Some details about the evaluation can be found here: https://github.com/vt-vl-lab/iCAN/blob/master/lib/ult/vsrl_eval.py, https://github.com/vt-vl-lab/iCAN/blob/master/lib/ult/Generate_HICO_detection.py.

Before the matlab evaluation, some pre-process must be done, e.g., discard the HOI results with wrong object classes according to the HOI class settings of HICO-DET and V-COCO.

The results process is tricky, if you use your own model and predictions, we may need to read the matlab code and its API carefully, and design your own post-process code. If you want to bypass this tricky course, you can also refer to the above code, which is carefully edited by the authors of iCAN (thanks for their great work).

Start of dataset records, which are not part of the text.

-- ==== Sys2Proof/Laws/Bus.lean ====
section
/-! SUPPORT. What the shared operations can do: the decoder, the bus, the stack, the resolver. -/

namespace Sys2Proof.Machine

/-! ### The decoder reads the window table and the bank flags, and nothing else -/

variable (s : State) (addr : Word) (v : Byte)

@[simp] theorem State.region_setA (e : Byte) : (s.setA e).region addr = s.region addr := rfl
@[simp] theorem State.region_setX (e : Byte) : (s.setX e).region addr = s.region addr := rfl
@[simp] theorem State.region_setY (e : Byte) : (s.setY e).region addr = s.region addr := rfl
@[simp] theorem State.region_setSp (e : Byte) : (s.setSp e).region addr = s.region addr := rfl
@[simp] theorem State.region_setPc (e : Word) : (s.setPc e).region addr = s.region addr := rfl
@[simp] theorem State.region_setFlags (e : Flags) : (s.setFlags e).region addr = s.region addr := rfl
@[simp] theorem State.region_setHalted (e : Bool) : (s.setHalted e).region addr = s.region addr := rfl
@[simp] theorem State.region_setCycles (e : Nat) : (s.setCycles e).region addr = s.region addr := rfl
@[simp] theorem State.region_setNmi (e : Bool) : (s.setNmi e).region addr = s.region addr := rfl
@[simp] theorem State.region_setIrq (e : Bool) : (s.setIrq e).region addr = s.region addr := rfl
@[simp] theorem State.region_setStall (e : Bool) : (s.setStall e).region addr = s.region addr := rfl
@[simp] theorem State.region_setRam (e : Memory) : (s.setRam e).region addr = s.region addr := rfl
@[simp] theorem State.region_setOsRom (e : Memory) : (s.setOsRom e).region addr = s.region addr := rfl
@[simp] theorem State.region_setBasicRom (e : Memory) : (s.setBasicRom e).region addr = s.region addr := rfl
@[simp] theorem State.region_setUnset (e : List Item) : (s.setUnset e).region addr = s.region addr := rfl
@[simp] theorem State.region_setDraws (e : Nat) : (s.setDraws e).region addr = s.region addr := rfl

/-- A state with the same window table and bank flags resolves every address alike. -/
theorem State.region_congr {s t : State} (hw : t.chipWindows = s.chipWindows) (ho : t.osEnabled = s.osEnabled)
    (hb : t.basicEnabled = s.basicEnabled) (addr : Word) : t.region addr = s.region addr := by
  simp [State.region, State.windowOf, hw, ho, hb]

/-- An address that resolves to RAM resolves to its own cell. -/
theorem State.eq_of_region_ram {s : State} {addr a : Word} (h : s.region addr = .ram a) : a = addr := by
  unfold State.region at h
  split at h
  · cases h
  · split_ifs at h
    cases h
    rfl

/-! ### Bus reads -/

theorem busRead_of_ram {s : State} {addr a : Word} (h : s.region addr = .ram a) :
    busRead addr s = ⟨s.ram.read a.toNat, s⟩ := by
  simp [busRead, h]

/-- A read of storage gives the byte it shows and changes nothing. -/
theorem busRead_of_peek {s : State} {addr : Word} {v : Byte} (h : s.peek addr = some v) : busRead addr s = ⟨v, s⟩ := by
  unfold State.peek at h
  unfold busRead
  split at h <;> simp_all

/-- All a bus read can do to the state: move the counter of draws. -/
theorem busRead_st : ∃ n, (busRead addr s).st = s.setDraws n := by
  unfold busRead deviceRead
  split <;> first | exact ⟨s.draws, rfl⟩ | exact ⟨s.draws + 1, rfl⟩

theorem State.setDraws_setDraws (m n : Nat) : (s.setDraws m).setDraws n = s.setDraws n := rfl

theorem read16_st : ∃ n, (read16 addr s).st = s.setDraws n := by
  obtain ⟨m, hm⟩ := busRead_st s addr
  obtain ⟨n, hn⟩ := busRead_st (busRead addr s).st (addr + 1)
  exact ⟨n, hn.trans (by rw [hm]; rfl)⟩

theorem read16Page_st : ∃ n, (read16Page addr s).st = s.setDraws n := by
  obtain ⟨m, hm⟩ := busRead_st s addr
  obtain ⟨n, hn⟩ := busRead_st (busRead addr s).st (nextInPage addr)
  exact ⟨n, hn.trans (by rw [hm]; rfl)⟩

/-- All the resolver can do to the state: move the counter of draws. -/
theorem effAddr_st (m : MemOperand) : ∃ n, (effAddr m s).st = s.setDraws n := by
  cases m <;> first | exact ⟨s.draws, rfl⟩ | exact read16Page_st s _

/-- All a pull can do: move SP up, and the counter of draws. -/
theorem pull_st : ∃ n, (pull s).st = (s.setSp (s.sp + 1)).setDraws n :=
  busRead_st (s.setSp (s.sp + 1)) _

/-- All a fetch of one byte can do: move PC up, and the counter of draws. -/
theorem fetchByte_st : ∃ n, (fetchByte s).st = (s.setPc (s.pc + 1)).setDraws n := by
  obtain ⟨n, hn⟩ := busRead_st s s.pc
  exact ⟨n, by simp only [fetchByte, hn]; rfl⟩

/-! ### Bus writes -/

/-- What a bus write does, by region. -/
theorem busWrite_cases :
    (s.region addr = .ram addr ∧ busWrite addr v s = s.setRam (s.ram.write addr.toNat v)) ∨
    ((∃ off, s.region addr = .osRom off ∨ s.region addr = .basicRom off) ∧ busWrite addr v s = s) ∨
    (∃ dev idx, s.region addr = .window dev idx ∧ busWrite addr v s = deviceWrite dev idx v s) := by
  cases h : s.region addr with
  | ram a =>
    cases State.eq_of_region_ram h
    exact .inl ⟨rfl, by simp [busWrite, h]⟩
  | basicRom off => exact .inr (.inl ⟨⟨off, .inr rfl⟩, by simp [busWrite, h]⟩)
  | osRom off => exact .inr (.inl ⟨⟨off, .inl rfl⟩, by simp [busWrite, h]⟩)
  | window dev idx => exact .inr (.inr ⟨dev, idx, rfl, by simp [busWrite, h]⟩)

section
variable (dev : Device) (idx : Byte)

@[simp] theorem deviceWrite_a : (deviceWrite dev idx v s).a = s.a := by
  unfold deviceWrite; split <;> simp [applyEffect, setBank]

@[simp] theorem deviceWrite_x : (deviceWrite dev idx v s).x = s.x := by
  unfold deviceWrite; split <;> simp [applyEffect, setBank]

@[simp] theorem deviceWrite_y : (deviceWrite dev idx v s).y = s.y := by
  unfold deviceWrite; split <;> simp [applyEffect, setBank]

@[simp] theorem deviceWrite_sp : (deviceWrite dev idx v s).sp = s.sp := by
  unfold deviceWrite; split <;> simp [applyEffect, setBank]

@[simp] theorem deviceWrite_pc : (deviceWrite dev idx v s).pc = s.pc := by
  unfold deviceWrite; split <;> simp [applyEffect, setBank]

@[simp] theorem deviceWrite_flags : (deviceWrite dev idx v s).flags = s.flags := by
  unfold deviceWrite; split <;> simp [applyEffect, setBank]

@[simp] theorem deviceWrite_halted : (deviceWrite dev idx v s).halted = s.halted := by
  unfold deviceWrite; split <;> simp [applyEffect, setBank]

@[simp] theorem deviceWrite_cycles : (deviceWrite dev idx v s).cycles = s.cycles := by
  unfold deviceWrite; split <;> simp [applyEffect, setBank]

@[simp] theorem deviceWrite_osRom : (deviceWrite dev idx v s).osRom = s.osRom := by
  unfold deviceWrite; split <;> simp [applyEffect, setBank]

@[simp] theorem deviceWrite_basicRom : (deviceWrite dev idx v s).basicRom = s.basicRom := by
  unfold deviceWrite; split <;> simp [applyEffect, setBank]

@[simp] theorem deviceWrite_chipWindows : (deviceWrite dev idx v s).chipWindows = s.chipWindows := by
  unfold deviceWrite; split <;> simp [applyEffect, setBank]

@[simp] theorem deviceWrite_wsyncReg : (deviceWrite dev idx v s).wsyncReg = s.wsyncReg := by
  unfold deviceWrite; split <;> simp [applyEffect, setBank]

@[simp] theorem deviceWrite_unset : (deviceWrite dev idx v s).unset = s.unset := by
  unfold deviceWrite; split <;> simp [applyEffect, setBank]

@[simp] theorem deviceWrite_ram : (deviceWrite dev idx v s).ram = s.ram := by
  unfold deviceWrite; split <;> simp [applyEffect, setBank]

end

@[simp] theorem busWrite_a : (busWrite addr v s).a = s.a := by
  unfold busWrite; split <;> simp

@[simp] theorem busWrite_x : (busWrite addr v s).x = s.x := by
  unfold busWrite; split <;> simp

@[simp] theorem busWrite_y : (busWrite addr v s).y = s.y := by
  unfold busWrite; split <;> simp

@[simp] theorem busWrite_sp : (busWrite addr v s).sp = s.sp := by
  unfold busWrite; split <;> simp

@[simp] theorem busWrite_pc : (busWrite addr v s).pc = s.pc := by
  unfold busWrite; split <;> simp

@[simp] theorem busWrite_flags : (busWrite addr v s).flags = s.flags := by
  unfold busWrite; split <;> simp

@[simp] theorem busWrite_halted : (busWrite addr v s).halted = s.halted := by
  unfold busWrite; split <;> simp

@[simp] theorem busWrite_cycles : (busWrite addr v s).cycles = s.cycles := by
  unfold busWrite; split <;> simp

@[simp] theorem busWrite_osRom : (busWrite addr v s).osRom = s.osRom := by
  unfold busWrite; split <;> simp

@[simp] theorem busWrite_basicRom : (busWrite addr v s).basicRom = s.basicRom := by
  unfold busWrite; split <;> simp

@[simp] theorem busWrite_chipWindows : (busWrite addr v s).chipWindows = s.chipWindows := by
  unfold busWrite; split <;> simp

@[simp] theorem busWrite_wsyncReg : (busWrite addr v s).wsyncReg = s.wsyncReg := by
  unfold busWrite; split <;> simp

@[simp] theorem busWrite_unset : (busWrite addr v s).unset = s.unset := by
  unfold busWrite; split <;> simp

/-- A bus write changes no cell of RAM but the one at its address. -/
theorem busWrite_ram_read {s : State} (h : s.ram.wf = true) {b : Nat} (hb : b ≠ addr.toNat) :
    (busWrite addr v s).ram.read b = s.ram.read b := by
  rcases busWrite_cases s addr v with ⟨-, h'⟩ | ⟨-, h'⟩ | ⟨_, _, -, h'⟩ <;> rw [h'] <;>
    simp [Memory.read_write_other h, hb]

/-- A bus write keeps the canonical form of RAM. -/
theorem busWrite_ram_wf {s : State} (h : s.ram.wf = true) : (busWrite addr v s).ram.wf = true := by
  rcases busWrite_cases s addr v with ⟨-, h'⟩ | ⟨-, h'⟩ | ⟨_, _, -, h'⟩ <;> rw [h'] <;> simp [Memory.write_wf, h]

/-- A bus write keeps RAM inside the address space. -/
theorem busWrite_ram_within {s : State} (h : s.ram.within 65536 = true) :
    (busWrite addr v s).ram.within 65536 = true := by
  have := addr.isLt
  rcases busWrite_cases s addr v with ⟨-, h'⟩ | ⟨-, h'⟩ | ⟨_, _, -, h'⟩ <;> rw [h'] <;> simp [h]
  exact Memory.write_within h (by omega) v

end Sys2Proof.Machine
end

ZHUXUHAN commented 5 years ago

You are such a humble and helpful researcher. I have seriously studied the engineering of ican, but my project is based on pytorch, so the whole process seems quite awkward. I am listening carefully to your answer, and I am gradually doing it,but your work is very good, I may not be able to reach it, but I am seriously studying this field, thank you very much for your patience and excellent answer, it's very helpful for me.

DirtyHarryLYL commented 5 years ago

I'm sorry I am not being helpful. Our project is based on TF too. Good luck, you can make it.

ZHUXUHAN commented 5 years ago

I'm sorry I am not being helpful. Our project is based on TF too. Good luck, you can make it.

I may just use other detector(may be trained by myself, it may be evalded better than the Ican's detector),when I eval it on vcoco datasets,may better than yours(10+%teller on AProle),it's teller too much ,and I just use my baseline model(tree stream model with person-keypoints(trained model from openpose) as prior message), not using other strategies, I may do the wrong evaling method,so do this can cause some unfair comparisons?

DirtyHarryLYL commented 5 years ago

50+ mAP?wow,that is so high. No idea, maybe something went wrong, or it is the benefit of better object detections. Maybe you can convert the ican's detections to your format, and use the same model to verify the 10+% difference.

ZHUXUHAN commented 5 years ago

50+ mAP?wow,that is so high. No idea, maybe something went wrong, or it is the benefit of better object detections. Maybe you can convert the ican's detections to your format, and use the same model to verify the 10+% difference.

I just made wrong about the evading code,i rewrites it by accuracy method,i then eval it on the val data, it can up to 43 on aprole,, i just read some papers, it's different from each other, do you eval on the val data or on the test data?